On 8/11/10 9:17 PM, Garrett Smith wrote:
On 8/11/10, Boris Zbarsky<[email protected]> wrote:
On 8/11/10 11:48 AM, Boris Zbarsky wrote:
javascript:var start = new Date(); function f(n) { for (var k =
n.firstChild; k; k = n.nextSibling) f(k); } f(document); alert(new
Date() - start)
Er, that had a typo. The correct script is:
javascript:var start = new Date(); function f(n) { for (var k =
n.firstChild; k; k = k.nextSibling) f(k); } f(document); alert(new
Date() - start);
My result is 1012
In what browser? Firefox 3.6? (And presumably on reasonably slow
hardware, if so.)
If so, really do try 4.0 beta. It's a good bit faster.
It's also highly contrived example. When you start doing any DOM
manipluation, particularly appending or removing nodes, you're going
to notice a lot larger times.
Well, sure, but you also won't be walking the entire DOM in JS like
this. The HTML5 spec scripts sure don't, last I checked.
Now the numbers are slightly larger; on the order of 230ms to 350ms.

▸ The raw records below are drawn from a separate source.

-- ==== Sys2Proof/Tests/Slice0.lean ====
section
/-! SUPPORT. Our own tests: what the well-formedness checks refuse, command words written out from R80 and R82, the vectors
of spec/95_test_vectors.md (each test names its row), and, for every statement with hypotheses, a state and operands that
meet them. -/

namespace Sys2Proof.Tests

open Sys2Proof.Machine Sys2Proof.Stated

/-! ## Helpers -/

/-- "RuSt" -/
def ruSt : Tag := { b0 := 0x52, b1 := 0x75, b2 := 0x53, b3 := 0x74 }

/-- "Rust" -/
def rust : Tag := { b0 := 0x52, b1 := 0x75, b2 := 0x73, b3 := 0x74 }

/-- W3 of 95_test_vectors.md section 2.5: wire("RuSt", "hi"). -/
def w3 : List Byte := [0x00, 0x00, 0x00, 0x02, 0x52, 0x75, 0x53, 0x74, 0x68, 0x69, 0xd2, 0xbc, 0x3f, 0x73]

/-- The reset state with bytes in IN from offset 0 and a value in SRC_LEN. -/
def loaded (bs : List Byte) (n : Word) : State := { State.reset with inBuf := Memory.writeBytes [] 0 bs, srcLen := n }

/-- The reset state with a tag in the tag slot. -/
def tagged (t : Tag) : State := State.reset.withTag t

/-- The same under FLAG_CASE_RULE = BIT5. -/
def taggedBit5 (t : Tag) : State := { tagged t with cfg := { Config.vectors with flagCase := .bit5 } }

/-- The reset state with a chunk in the chunk slot. -/
def chunked (t : Tag) (p : List Byte) : State := State.reset.withChunk t p

/-- The reset state after a host program and the turns to come have been given. -/
def hosted (prog : List HostLine) (turns : List Turn) : State := { State.reset with host := HostAgent.start prog, turns := turns }

/-- The reset state with a command word issued and the engine to move. -/
def issued (w : Word) : State := State.reset.withFetchWord 32 w.toNat

/-- One part of the state after an outcome. -/
def after {α : Type} (o : Outcome) (f : State → α) : Option α := (stateAfter o).map f

/-- The value a host access reads. -/
def valueRead (r : Except Fault (State × Option Word)) : Option Word :=
  match r with
  | .ok (_, v) => v
  | .error _   => none

/-- The fault a host access ends in. -/
def accessFault (r : Except Fault (State × Option Word)) : Option Fault :=
  match r with
  | .ok _    => none
  | .error f => some f

/-- The outcome is a next state. -/
def goesOn (o : Outcome) : Bool := (stateAfter o).isSome

theorem next_of_goesOn {o : Outcome} (h : goesOn o = true) : ∃ t, o = .next t := by
  rcases o with t | f | r
  · exact ⟨t, rfl⟩
  · cases h
  · cases h

theorem next_and_of_after {o : Outcome} {p : State → Bool} (h : after o p = some true) : ∃ t, o = .next t ∧ p t = true := by
  rcases o with t | f | r
  · exact ⟨t, rfl, Option.some.inj h⟩
  · cases h
  · cases h

/-! ## What the well-formedness checks refuse -/

theorem test_wf_vectors : Config.vectors.wf = true := by decide

theorem test_sizes_refuse_small_in : { Config.vectors with inSize := 11 }.sizesOk = false := by decide

theorem test_sizes_refuse_in_above_payload : { Config.vectors with inSize := 65 }.sizesOk = false := by decide

theorem test_sizes_refuse_small_out : { Config.vectors with outSize := 75 }.sizesOk = false := by decide

theorem test_sizes_refuse_wide_out : { Config.vectors with outSize := 2 ^ 32 }.sizesOk = false := by decide

theorem test_bases_refuse_overlap : { Config.vectors with inBase := 0x3F }.wf = false := by decide

theorem test_bases_refuse_reg_over_out : { Config.vectors with outBase := 0x3F }.basesOk = false := by decide

theorem test_bases_refuse_in_over_out : { Config.vectors with outBase := 0x103F }.basesOk = false := by decide

theorem test_program_accepts_issue : hostProgramWf (issueLines .nop 0) = true := by decide

theorem test_program_refuses_second_label : hostProgramWf [.label 0, .label 0] = false := by decide

theorem test_program_refuses_undefined_label : hostProgramWf [.rd .status, .bit1 0 7] = false := by decide

theorem test_program_refuses_bit_32 : hostProgramWf [.label 0, .rd .status, .bit1 32 0] = false := by decide

theorem test_program_refuses_bit_before_read : hostProgramWf [.label 0, .bit1 0 0] = false := by decide

/-! ## Command words, bit by bit (R80: RSVD in bits 31:8, OPCODE in bits 7:0; the table of R82) -/

theorem test_decode_control : decode 0b00000000000000000000000000000000#32 = .ok .nop := by decide

theorem test_decode_typetag :
    decode 0b00000000000000000000000000000001#32 = .ok .tagFromBytes ∧
    decode 0b00000000000000000000000000000010#32 = .ok .tagFromText ∧
    decode 0b00000000000000000000000000000011#32 = .ok .tagBytes ∧
    decode 0b00000000000000000000000000000100#32 = .ok .tagIsValid ∧
    decode 0b00000000000000000000000000000101#32 = .ok .tagIsCritical ∧
    decode 0b00000000000000000000000000000110#32 = .ok .tagIsPublic ∧
    decode 0b00000000000000000000000000000111#32 = .ok .tagIsReservedBitValid ∧
    decode 0b00000000000000000000000000001000#32 = .ok .tagIsSafeToCopy ∧
    decode 0b00000000000000000000000000001001#32 = .ok .tagEq := by decide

Barely above human lag-perception. This is on a several-years-old
laptop as hardware.
How do figure that's barely above human lag perception?
The commonly accepted figure for when things start to feel laggy in UI
terms is 200ms. If someone clicks and nothing happens for more than
200ms then they perceive the response as slow. Otherwise they generally
perceive it as "pretty much instant".